> **Task description**
Using the material below, copy every line where "incFn" appears.

> **Material for this task**
-- ==== Sys2Proof/Machine/ShiftRmw.lean ====
section
/-! DEFINITION. Shift, rotate, increment, decrement, test-and-modify: ASL LSR ROL ROR INC DEC TRB TSB (R180 to R189), each
a function of Flags.lean in the frame of R180. -/

namespace Sys2Proof.Machine

open Sys2Proof

/-- ASL `d`, opcode 06 (R181, operand R122). -/
def execAslDir (o : Byte) (s : State) : Result := .next ((s.advance 2).modifyMem aslFn (.dir o))

/-- ASL `A`, opcode 0A (R181, operand R115). -/
def execAslAcc (s : State) : Result := .next ((s.advance 1).modifyAcc aslFn)

/-- ASL `a`, opcode 0E (R181, operand R117). -/
def execAslAbs (a : Word) (s : State) : Result := .next ((s.advance 3).modifyMem aslFn (.abs a))

/-- ASL `d,x`, opcode 16 (R181, operand R123). -/
def execAslDirX (o : Byte) (s : State) : Result := .next ((s.advance 2).modifyMem aslFn (.dirX o))

/-- ASL `a,x`, opcode 1E (R181, operand R119). -/
def execAslAbsX (a : Word) (s : State) : Result := .next ((s.advance 3).modifyMem aslFn (.absX a))

/-- LSR `d`, opcode 46 (R182, operand R122). -/
def execLsrDir (o : Byte) (s : State) : Result := .next ((s.advance 2).modifyMem lsrFn (.dir o))

/-- LSR `A`, opcode 4A (R182, operand R115). -/
def execLsrAcc (s : State) : Result := .next ((s.advance 1).modifyAcc lsrFn)

/-- LSR `a`, opcode 4E (R182, operand R117). -/
def execLsrAbs (a : Word) (s : State) : Result := .next ((s.advance 3).modifyMem lsrFn (.abs a))

/-- LSR `d,x`, opcode 56 (R182, operand R123). -/
def execLsrDirX (o : Byte) (s : State) : Result := .next ((s.advance 2).modifyMem lsrFn (.dirX o))

/-- LSR `a,x`, opcode 5E (R182, operand R119). -/
def execLsrAbsX (a : Word) (s : State) : Result := .next ((s.advance 3).modifyMem lsrFn (.absX a))

/-- ROL `d`, opcode 26 (R183, operand R122). -/
def execRolDir (o : Byte) (s : State) : Result := .next ((s.advance 2).modifyMem rolFn (.dir o))

/-- ROL `A`, opcode 2A (R183, operand R115). -/
def execRolAcc (s : State) : Result := .next ((s.advance 1).modifyAcc rolFn)

/-- ROL `a`, opcode 2E (R183, operand R117). -/
def execRolAbs (a : Word) (s : State) : Result := .next ((s.advance 3).modifyMem rolFn (.abs a))

/-- ROL `d,x`, opcode 36 (R183, operand R123). -/
def execRolDirX (o : Byte) (s : State) : Result := .next ((s.advance 2).modifyMem rolFn (.dirX o))

/-- ROL `a,x`, opcode 3E (R183, operand R119). -/
def execRolAbsX (a : Word) (s : State) : Result := .next ((s.advance 3).modifyMem rolFn (.absX a))

/-- ROR `d`, opcode 66 (R184, operand R122). -/
def execRorDir (o : Byte) (s : State) : Result := .next ((s.advance 2).modifyMem rorFn (.dir o))

/-- ROR `A`, opcode 6A (R184, operand R115). -/
def execRorAcc (s : State) : Result := .next ((s.advance 1).modifyAcc rorFn)

/-- ROR `a`, opcode 6E (R184, operand R117). -/
def execRorAbs (a : Word) (s : State) : Result := .next ((s.advance 3).modifyMem rorFn (.abs a))

/-- ROR `d,x`, opcode 76 (R184, operand R123). -/
def execRorDirX (o : Byte) (s : State) : Result := .next ((s.advance 2).modifyMem rorFn (.dirX o))

/-- ROR `a,x`, opcode 7E (R184, operand R119). -/
def execRorAbsX (a : Word) (s : State) : Result := .next ((s.advance 3).modifyMem rorFn (.absX a))

/-- INC `A`, opcode 1A (R185, operand R115). -/
def execIncAcc (s : State) : Result := .next ((s.advance 1).modifyAcc incFn)

/-- INC `d`, opcode E6 (R185, operand R122). -/
def execIncDir (o : Byte) (s : State) : Result := .next ((s.advance 2).modifyMem incFn (.dir o))

/-- INC `a`, opcode EE (R185, operand R117). -/
def execIncAbs (a : Word) (s : State) : Result := .next ((s.advance 3).modifyMem incFn (.abs a))

/-- INC `d,x`, opcode F6 (R185, operand R123). -/
def execIncDirX (o : Byte) (s : State) : Result := .next ((s.advance 2).modifyMem incFn (.dirX o))

/-- INC `a,x`, opcode FE (R185, operand R119). -/
def execIncAbsX (a : Word) (s : State) : Result := .next ((s.advance 3).modifyMem incFn (.absX a))

/-- DEC `A`, opcode 3A (R186, operand R115). -/
def execDecAcc (s : State) : Result := .next ((s.advance 1).modifyAcc decFn)

/-- DEC `d`, opcode C6 (R186, operand R122). -/
def execDecDir (o : Byte) (s : State) : Result := .next ((s.advance 2).modifyMem decFn (.dir o))

/-- DEC `a`, opcode CE (R186, operand R117). -/
def execDecAbs (a : Word) (s : State) : Result := .next ((s.advance 3).modifyMem decFn (.abs a))

/-- DEC `d,x`, opcode D6 (R186, operand R123). -/
def execDecDirX (o : Byte) (s : State) : Result := .next ((s.advance 2).modifyMem decFn (.dirX o))

/-- DEC `a,x`, opcode DE (R186, operand R119). -/
def execDecAbsX (a : Word) (s : State) : Result := .next ((s.advance 3).modifyMem decFn (.absX a))

/-- TRB `d`, opcode 14 (R187, operand R122). -/
def execTrbDir (o : Byte) (s : State) : Result := .next ((s.advance 2).modifyMem trbFn (.dir o))

/-- TRB `a`, opcode 1C (R187, operand R117). -/
def execTrbAbs (a : Word) (s : State) : Result := .next ((s.advance 3).modifyMem trbFn (.abs a))

/-- TSB `d`, opcode 04 (R188, operand R122). -/
def execTsbDir (o : Byte) (s : State) : Result := .next ((s.advance 2).modifyMem tsbFn (.dir o))

/-- TSB `a`, opcode 0C (R188, operand R117). -/
def execTsbAbs (a : Word) (s : State) : Result := .next ((s.advance 3).modifyMem tsbFn (.abs a))

end Sys2Proof.Machine
end

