-- ==== Sys2Proof/Machine/Step.lean ====
section
/-! DEFINITION. The step function and the placing of an instruction where it fetches. -/

namespace Sys2Proof.Machine

/-- One step of the processor (R14): the boundary of R316. -/
def step (s : State) : Host.Outcome State Fault Refusal := s.runStep

/-- The state with one instruction word stored where the next step fetches, so that this step runs it (log 7). -/
def State.withFetchWord (s : State) (nbits w : Nat) : State := s.placeWord nbits w

end Sys2Proof.Machine
end

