@[simp] theorem pullNew8_c : s.pullNew8.2.c = s.c := rfl
@[simp] theorem pullNew8_x : s.pullNew8.2.x = s.x := rfl
@[simp] theorem pullNew8_y : s.pullNew8.2.y = s.y := rfl
@[simp] theorem pullNew8_sp : s.pullNew8.2.sp = s.sp + 1 := rfl
@[simp] theorem pullNew8_d : s.pullNew8.2.d = s.d := rfl
@[simp] theorem pullNew8_pc : s.pullNew8.2.pc = s.pc := rfl
@[simp] theorem pullNew8_dbr : s.pullNew8.2.dbr = s.dbr := rfl
@[simp] theorem pullNew8_pbr : s.pullNew8.2.pbr = s.pbr := rfl
@[simp] theorem pullNew8_p : s.pullNew8.2.p = s.p := rfl
@[simp] theorem pullNew8_e : s.pullNew8.2.e = s.e := rfl
@[simp] theorem pullNew8_waiting : s.pullNew8.2.waiting = s.waiting := rfl
@[simp] theorem pullNew8_stopped : s.pullNew8.2.stopped = s.stopped := rfl
@[simp] theorem pullNew8_nmiPending : s.pullNew8.2.nmiPending = s.nmiPending := rfl
@[simp] theorem pullNew8_abortPending : s.pullNew8.2.abortPending = s.abortPending := rfl
@[simp] theorem pullNew8_mem : s.pullNew8.2.mem = s.mem := rfl
@[simp] theorem pullNew8_config : s.pullNew8.2.config = s.config := rfl
@[simp] theorem pullNew8_inputs : s.pullNew8.2.inputs = s.inputs := rfl
@[simp] theorem pullNew8_freeCount : s.pullNew8.2.freeCount = s.freeCount := rfl
@[simp] theorem pullNew8_lastM : s.pullNew8.2.lastM = s.lastM := rfl
@[simp] theorem pullNew8_lastX : s.pullNew8.2.lastX = s.lastX := rfl

@[simp] theorem pullNew16_c : s.pullNew16.2.c = s.c := rfl
@[simp] theorem pullNew16_x : s.pullNew16.2.x = s.x := rfl
@[simp] theorem pullNew16_y : s.pullNew16.2.y = s.y := rfl
@[simp] theorem pullNew16_sp : s.pullNew16.2.sp = s.sp + 1 + 1 := rfl
@[simp] theorem pullNew16_d : s.pullNew16.2.d = s.d := rfl
@[simp] theorem pullNew16_pc : s.pullNew16.2.pc = s.pc := rfl
@[simp] theorem pullNew16_dbr : s.pullNew16.2.dbr = s.dbr := rfl
@[simp] theorem pullNew16_pbr : s.pullNew16.2.pbr = s.pbr := rfl
@[simp] theorem pullNew16_p : s.pullNew16.2.p = s.p := rfl
@[simp] theorem pullNew16_e : s.pullNew16.2.e = s.e := rfl
@[simp] theorem pullNew16_waiting : s.pullNew16.2.waiting = s.waiting := rfl
@[simp] theorem pullNew16_stopped : s.pullNew16.2.stopped = s.stopped := rfl
@[simp] theorem pullNew16_nmiPending : s.pullNew16.2.nmiPending = s.nmiPending := rfl
@[simp] theorem pullNew16_abortPending : s.pullNew16.2.abortPending = s.abortPending := rfl
@[simp] theorem pullNew16_mem : s.pullNew16.2.mem = s.mem := rfl
@[simp] theorem pullNew16_config : s.pullNew16.2.config = s.config := rfl
@[simp] theorem pullNew16_inputs : s.pullNew16.2.inputs = s.inputs := rfl
@[simp] theorem pullNew16_freeCount : s.pullNew16.2.freeCount = s.freeCount := rfl
@[simp] theorem pullNew16_lastM : s.pullNew16.2.lastM = s.lastM := rfl
@[simp] theorem pullNew16_lastX : s.pullNew16.2.lastX = s.lastX := rfl

@[simp] theorem endNew_c : (s.endNew).c = s.c := by
  unfold endNew; split <;> rfl
@[simp] theorem endNew_x : (s.endNew).x = s.x := by
  unfold endNew; split <;> rfl
@[simp] theorem endNew_y : (s.endNew).y = s.y := by
  unfold endNew; split <;> rfl
@[simp] theorem endNew_d : (s.endNew).d = s.d := by
  unfold endNew; split <;> rfl
@[simp] theorem endNew_pc : (s.endNew).pc = s.pc := by
  unfold endNew; split <;> rfl
@[simp] theorem endNew_dbr : (s.endNew).dbr = s.dbr := by
  unfold endNew; split <;> rfl
@[simp] theorem endNew_pbr : (s.endNew).pbr = s.pbr := by
  unfold endNew; split <;> rfl
@[simp] theorem endNew_p : (s.endNew).p = s.p := by
  unfold endNew; split <;> rfl
@[simp] theorem endNew_e : (s.endNew).e = s.e := by
  unfold endNew; split <;> rfl
@[simp] theorem endNew_waiting : (s.endNew).waiting = s.waiting := by
  unfold endNew; split <;> rfl
@[simp] theorem endNew_stopped : (s.endNew).stopped = s.stopped := by
  unfold endNew; split <;> rfl
@[simp] theorem endNew_nmiPending : (s.endNew).nmiPending = s.nmiPending := by
  unfold endNew; split <;> rfl
@[simp] theorem endNew_abortPending : (s.endNew).abortPending = s.abortPending := by
  unfold endNew; split <;> rfl
@[simp] theorem endNew_mem : (s.endNew).mem = s.mem := by
  unfold endNew; split <;> rfl
@[simp] theorem endNew_config : (s.endNew).config = s.config := by
  unfold endNew; split <;> rfl
@[simp] theorem endNew_inputs : (s.endNew).inputs = s.inputs := by
  unfold endNew; split <;> rfl
@[simp] theorem endNew_freeCount : (s.endNew).freeCount = s.freeCount := by
  unfold endNew; split <;> rfl
@[simp] theorem endNew_lastM : (s.endNew).lastM = s.lastM := by
  unfold endNew; split <;> rfl
@[simp] theorem endNew_lastX : (s.endNew).lastX = s.lastX := by
  unfold endNew; split <;> rfl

> **Written reply**
def execIncAcc (s : State) : Result := .next ((s.advance 1).modifyAcc incFn)
def execIncDir (o : Byte) (s : State) : Result := .next ((s.advance 2).modifyMem incFn (.dir o))
def execIncAbs (a : Word) (s : State) : Result := .next ((s.advance 3).modifyMem incFn (.abs a))
def execIncDirX (o : Byte) (s : State) : Result := .next ((s.advance 2).modifyMem incFn (.dirX o))
def execIncAbsX (a : Word) (s : State) : Result := .next ((s.advance 3).modifyMem incFn (.absX a))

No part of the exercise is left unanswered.